TCGA Methylation Data and Gene Mapping
10 weeks ago
James ▴ 30

I am looking into the TCGA Methylation data and I wanted to understand how to parse the data, and, ideally, map measured beta values to single Hugo symbols.

My issues are as follows:

1) For some of the Stable Entity IDs there are multiple gene names listed, for example in the breast cancer (BRCA) data there is a row with values:

Stable Entity ID | Name | Description | Transcript ID

"cg00008493 | KIAA1409;COX8C | Body;5'UTR | NM_020818;NM_182971 |

2) Many Stable Entity IDs map to the same gene, for example, in the attached image, multiple Stable Entity IDs map to the same gene (DLX5) DLX5

For a research project I'd love to associate each gene to a specific methylation value. Put differently, for each patient I want to create a vector where each entry corresponds to a methylation value for a given gene. Is there a principled way to do this?

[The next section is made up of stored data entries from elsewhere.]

-- ==== Sys2Proof/Machine/Float.lean ====
section
/-!
DEFINITION. Scalar floating point (spec/07_one_thread.md R110, R111, over spec/01_numbers.md R13 to R17, R30, R31).
-/

namespace Sys2Proof.Machine

/-- The low bits of a g register as a code of a format (R110). -/
def codeOf (f : FFmt) (x : Word) : Nat := x.toNat % 2 ^ f.width

/-- A rounding operation: under RS the LFSR takes its step first, and the operation uses the register after it (R31). -/
def rounding (lat : Option Nat) (r : Rnd) (d : GReg) (f : Thread → BitVec 32 → Word) (s : State) :
    Host.Outcome State Fault Refusal :=
  let l := rndStep r s.th.lfsr
  .next ((s.setTh { s.th with lfsr := l }).retire lat [.g d (f s.th l)])

/-- FADD (R110). -/
def execFadd (r : Rnd) (e : Elem) (d x y : GReg) : State → Host.Outcome State Fault Refusal :=
  rounding (some 4) r d fun t l =>
    BitVec.ofNat 64 (fAdd (elemFmt e) r l (codeOf (elemFmt e) (t.rg x)) (codeOf (elemFmt e) (t.rg y)))

/-- FSUB (R110). -/
def execFsub (r : Rnd) (e : Elem) (d x y : GReg) : State → Host.Outcome State Fault Refusal :=
  rounding (some 4) r d fun t l =>
    BitVec.ofNat 64 (fSub (elemFmt e) r l (codeOf (elemFmt e) (t.rg x)) (codeOf (elemFmt e) (t.rg y)))

/-- FMUL (R110). -/
def execFmul (r : Rnd) (e : Elem) (d x y : GReg) : State → Host.Outcome State Fault Refusal :=
  rounding (some 4) r d fun t l =>
    BitVec.ofNat 64 (fMul (elemFmt e) r l (codeOf (elemFmt e) (t.rg x)) (codeOf (elemFmt e) (t.rg y)))

/-- FFMA (R110): old ga + x * y, one rounding; the operand order for NaNs is x, y, old ga. -/
def execFfma (r : Rnd) (e : Elem) (d x y : GReg) : State → Host.Outcome State Fault Refusal :=
  rounding (some 4) r d fun t l =>
    BitVec.ofNat 64 (fFma (elemFmt e) r l (codeOf (elemFmt e) (t.rg x)) (codeOf (elemFmt e) (t.rg y))
      (codeOf (elemFmt e) (t.rg d)))

/-- FDIV (R110), interlocked. -/
def execFdiv (r : Rnd) (e : Elem) (d x y : GReg) : State → Host.Outcome State Fault Refusal :=
  rounding none r d fun t l =>
    BitVec.ofNat 64 (fDiv (elemFmt e) r l (codeOf (elemFmt e) (t.rg x)) (codeOf (elemFmt e) (t.rg y)))

/-- FSQRT (R110), interlocked. -/
def execFsqrt (r : Rnd) (e : Elem) (d s : GReg) : State → Host.Outcome State Fault Refusal :=
  rounding none r d fun t l => BitVec.ofNat 64 (fSqrt (elemFmt e) r l (codeOf (elemFmt e) (t.rg s)))

/-- FMIN (R110). -/
def execFmin (e : Elem) (d x y : GReg) : State → Host.Outcome State Fault Refusal :=
  produce (some 4) fun t =>
    [.g d (BitVec.ofNat 64 (fMinMax (elemFmt e) false (codeOf (elemFmt e) (t.rg x)) (codeOf (elemFmt e) (t.rg y))))]

/-- FMAX (R110). -/
def execFmax (e : Elem) (d x y : GReg) : State → Host.Outcome State Fault Refusal :=
  produce (some 4) fun t =>
    [.g d (BitVec.ofNat 64 (fMinMax (elemFmt e) true (codeOf (elemFmt e) (t.rg x)) (codeOf (elemFmt e) (t.rg y))))]

/-- FCMP (R101). -/
def execFcmp (c : Cond) (e : Elem) (p : PReg) (x y : GReg) : State → Host.Outcome State Fault Refusal :=
  produce (some 4) fun t =>
    [.p p (fpCond c ((elemFmt e).decode (codeOf (elemFmt e) (t.rg x)))
      ((elemFmt e).decode (codeOf (elemFmt e) (t.rg y))))]

/-- The conversion of an FP32 code into an element format (R111). -/
def fromFp32 (r : Rnd) (l : BitVec 32) (e : Elem) (x : Nat) : Word :=
  let v := fp32.decode x
  match e with
  | .i32 => wordOf (v.toRange (intMin 32) (intMax 32) r l)
  | .i64 => wordOf (v.toRange (intMin 64) (intMax 64) r l)
  | .fp16 | .bf16 | .e4m3 | .e5m2 | .i8 | .i16 | .fp32 | .mxe4m3 | .mxe5m2 | .mxe2m1 | .e2m1x | .pt =>
    BitVec.ofNat 64 (v.into (elemFmt e) r l)

/-- The conversion of an element into FP32 (R111). -/
def toFp32 (r : Rnd) (l : BitVec 32) (e : Elem) (x : Nat) : Nat :=
  if elemIsInt e then
    let z := signedNat (intWidth e) x
    roundSum fp32 r l false z 0
  else ((elemFmt e).decode (x % 2 ^ (elemFmt e).width)).into fp32 r l

/-- FCVT (R111). -/
def execFcvt (r : Rnd) (e : Elem) (d s : GReg) : State → Host.Outcome State Fault Refusal :=
  rounding (some 4) r d fun t l => fromFp32 r l e (codeOf fp32 (t.rg s))

/-- FCVTF (R111). -/
def execFcvtf (r : Rnd) (e : Elem) (d s : GReg) : State → Host.Outcome State Fault Refusal :=
  rounding (some 4) r d fun t l => BitVec.ofNat 64 (toFp32 r l e (t.rg s).toNat)

end Sys2Proof.Machine
end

Methylation Cancer TCGA • 341 views
10 weeks ago
Basti ★ 1.5k

CpGs may be annotated to more than >1 gene simply because gene regions overlap on the genome.

If you want to associate each gene to a methylation value, you could take the average methylation of all CpGs for each gene. I am personally not convinced it would be a useful information because not all CpGs have a functional implication across a single gene and most of them are stable between individuals, and you will likely obtain the same mean % of methylation for all individuals.